-- ==== Sys2Proof/Machine/Zrt.lean ====
section
/-! DEFINITION. Zwimeas Remote Transport: taking remote-operation entries, frames, acknowledgement, retransmission, rate
and the states of paths (R245, R249, R254 to R270, R392, R445). -/
namespace Sys2Proof.Machine

/-! ## Serial numbers, paths -/

/-- `a` is at or below `b` as serial numbers of 32 bits (R258). -/
def serialLe (a b : Nat) : Bool := decide ((b + 2 ^ 32 - a) % 2 ^ 32 < 2 ^ 31)
def serialSucc (a : Nat) : Nat := (a + 1) % 2 ^ 32
/-- The value below the first PSN of an epoch. -/
def psnNone : Nat := 2 ^ 32 - 1

def State.setPath (s : State) (d v : Nat) (p : Path) : State :=
  { s with rmo := { s.rmo with paths := Sparse.set pathDefault s.rmo.paths (d * 16 + v) p } }
def State.modPath (s : State) (d v : Nat) (f : Path → Path) : State := s.setPath d v (f (s.path d v))
def vents : List Nat := List.range 16
def srcZrt (v : Nat) : Nat := srcConduit (v / 4)
def State.zrtOn (s : State) : Bool := s.flag Fld.CND_ZRT_CFG_ENABLE

def rtoMax (s : State) : Nat := s.getF Fld.CND_ZRT_RTO_RTO_MAX * 1000
def rtoMin (s : State) : Nat := s.getF Fld.CND_ZRT_RTO_RTO_MIN * 1000
def rtoInit (s : State) : Nat := s.getF Fld.CND_ZRT_RTO_RTO_INIT * 1000
/-- RTO from the measurements (R263). -/
def rtoOf (s : State) (p : Path) : Nat := if p.measured then max (rtoMin s) (p.srtt + 4 * p.rttvar) else rtoInit s

/-- Ports of a vent under its port mode (Table 11.1); MODE 3 is reserved and has none. -/
def State.ventPorts (s : State) (v : Nat) : Nat := match s.getF (Fld.VNT_CTL_MODE v) with
  | 0 => 1
  | 1 => 2
  | 2 => 4
  | _ => 0
def State.portUp (s : State) (v n : Nat) : Bool := bits (s.getF (Fld.VNT_STATUS_LINK_UP v)) n 1 == 1
/-- A port is usable when its link is UP and its next hop is VALID (R369). -/
def State.portUsable (s : State) (v n : Nat) : Bool := s.portUp v n && s.flag (Fld.VNT_NEXTHOP_VALID v n)
/-- The port on which a path leaves its vent: the first usable one from port d mod P upwards (R369). -/
def State.pathPort (s : State) (d v : Nat) : Option Nat :=
  let p := s.ventPorts v
  ((List.range p).map fun i => (d % p + i) % p).find? fun n => s.portUsable v n
/-- Line rate of a path in Mb/s: of the port it uses, or of the port mode while it has none (R264, R369). -/
def State.lineRate (s : State) (d v : Nat) : Nat :=
  let code := match s.pathPort d v with
    | some n => bits (s.getF (Fld.VNT_STATUS_RATE v)) (4 * n) 4
    | none => 3 - min 2 (s.getF (Fld.VNT_CTL_MODE v))
  match code with
  | 3 => 800000
  | 2 => 400000
  | _ => 200000

/-! ## The device table (R392) -/

def memberUp : Nat := 1
/-- The head notes a change of a member's state, with GROUP_MEMBER. -/
def State.groupState (s : State) (d new : Nat) : State :=
  if !s.flag Fld.PCI_CFG_HEAD then s
  else
    match s.devTable.find? fun e => e.dev == d with
    | none => s
    | some e =>
      if e.state = new then s
      else
        let upd (x : DevEntry) : DevEntry := if x.dev = d then { x with state := new, tSeen := s.time } else x
        ({ s with devTable := s.devTable.map upd }).raise srcFumarole wholeDevice clsInfo 0x9006 0 [w d, w e.state, w new]

/-! ## Segments of operations (R259) -/

def fragMax (p : Path) : Nat := if p.jumbo then 8192 else 1024

/-- Cut data into fragments of at most `m` bytes: offset and bytes. -/
def fragments (m : Nat) : Nat → Nat → List Byte → List (Nat × List Byte)
  | 0, _, _ => []
  | k + 1, off, l => if l.length ≤ m then [(off, l)] else (off, l.take m) :: fragments m k (off + m) (l.drop m)

/-- Bytes of poisoned lines are carried as zeros: `a` is where offset 0 lies in its line. -/
def zeroMarked (marks : List Nat) (off : Nat) (l : List Byte) (a : Nat) : List Byte :=
  l.zipIdx.map fun e => if marks.any fun m => (a + m) / 64 == (a + off + e.2) / 64 then 0 else e.1

def dataSegs (kind part opId : Nat) (addr : Word64) (m a : Nat) (data : List Byte) (marks : List Nat) : List ZrtSeg :=
  let fs := fragments m (data.length / m + 1) 0 data
  fs.zipIdx.map fun e =>
    let off := e.1.1
    let l := e.1.2
    { kind, sub := 0, part, first := e.2 == 0, last := e.2 + 1 == fs.length, opId, addr, len := data.length, off, operand := 0,
      data := zeroMarked marks off l a, marks := marks.filter fun k => decide (off ≤ k) && decide (k < off + l.length) }

/-- The segments that carry an operation to its destination. -/
def State.opSegs (s : State) (o : RmoOp) (p : Path) : List ZrtSeg :=
  let id := o.id % 2 ^ 32
  let one (kind sub len : Nat) (operand : Word64) (data : List Byte) : List ZrtSeg :=
    [{ kind, sub, part := o.part, first := true, last := true, opId := id, addr := dw o.fabric, len, off := 0, operand, data, marks := [] }]
  if o.opc = opcPut then
    let (data, marks) := s.sideRead o
    dataSegs 1 o.part id (dw o.fabric) (fragMax p) (if o.lkind = 0 then (o.ocBase + o.loc) % 64 else o.loc % 64) data marks
  else if o.opc = opcGet then one 2 0 o.len 0 []
  else if o.opc = opcGinc then one 4 0 0 o.operand []
  else one 3 (o.fmt * 16 + (o.opc - 2)) 0 o.operand (if o.opc = 6 then (toLe 8 o.compare.toNat).reverse else [])

/-! ## Where a stream goes (R256) -/

/-- Segments of a path that are not known to be performed. -/
def Path.pendingSegs (p : Path) : List ZrtSeg := p.unacked.flatMap Unacked.segs ++ p.sendq
/-- A request segment of an operation of the stream, be it one that has completed since (R252). -/
def State.segOf (s : State) (c d : Nat) (g : ZrtSeg) : Bool :=
  decide (g.kind < 8) && ((s.rmo.ops.any fun o => o.id % 2 ^ 32 == g.opId && o.cnd == c && o.dev == d) ||
    s.rmo.late.any fun e => e.1 % 2 ^ 32 == g.opId && e.2.1 == c && e.2.2 == d)
/-- An operation of a conduit has a segment that is not sent (R245). -/
def State.unsentOf (s : State) (c : Nat) : Bool :=
  let hit (g : ZrtSeg) : Bool := decide (g.kind < 8) && s.rmo.ops.any fun o => o.id % 2 ^ 32 == g.opId && o.cnd == c
  (s.rmo.paths.any fun (e : Nat × Path) => e.2.sendq.any hit) || (s.rmo.closing.any fun k => k.sendq.any hit) ||
  s.rmo.stranded.any fun e => hit e.2

/-- The vents in the order in which a stream searches them. -/
def searchOrder (c : Nat) : List Nat := (List.range 16).map fun i => (c + i) % 16

/-- The path on which a stream sends: the one that holds its unacknowledged frames while it is UP, or else the first UP
path of its search. -/
def State.streamVent (s : State) (c d : Nat) : Option Nat :=
  let up (v : Nat) : Bool := (s.path d v).usable
  match (searchOrder c).find? fun v => up v && ((s.path d v).pendingSegs.any fun g => s.segOf c d g) with
  | some v => some v
  | none => (searchOrder c).find? up

/-! ## Sending frames -/

/-- Bytes of the IP packet of a frame: IP, UDP and ZRT headers, segments padded to 8 bytes; and on the wire, with what Ethernet adds
(Example 7.1). -/
def packetBytes (p : Path) (segs : List ZrtSeg) : Nat :=
  (if p.ipv6 then 40 else 20) + 8 + 32 + segs.foldl (fun a g => a + 32 + ceilDiv g.data.length 8 * 8) 0
def wireBytes (p : Path) (segs : List ZrtSeg) : Nat := 38 + packetBytes p segs
/-- The segments fit one frame of a path: its data bytes and its MTU (R257, R259). -/
def fitsFrame (p : Path) (segs : List ZrtSeg) : Bool :=
  decide ((segs.map fun g => g.data.length).sum ≤ fragMax p) && decide (packetBytes p segs ≤ if p.jumbo then 9000 else 1500)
──────────
→ Exercise description: Keep only the lines of the listing that contain the word "some", and copy them.

→ Solution to this exercise:
    | some n => bits (s.getF (Fld.VNT_STATUS_RATE v)) (4 * n) 4
    | some e =>
  | some v => some v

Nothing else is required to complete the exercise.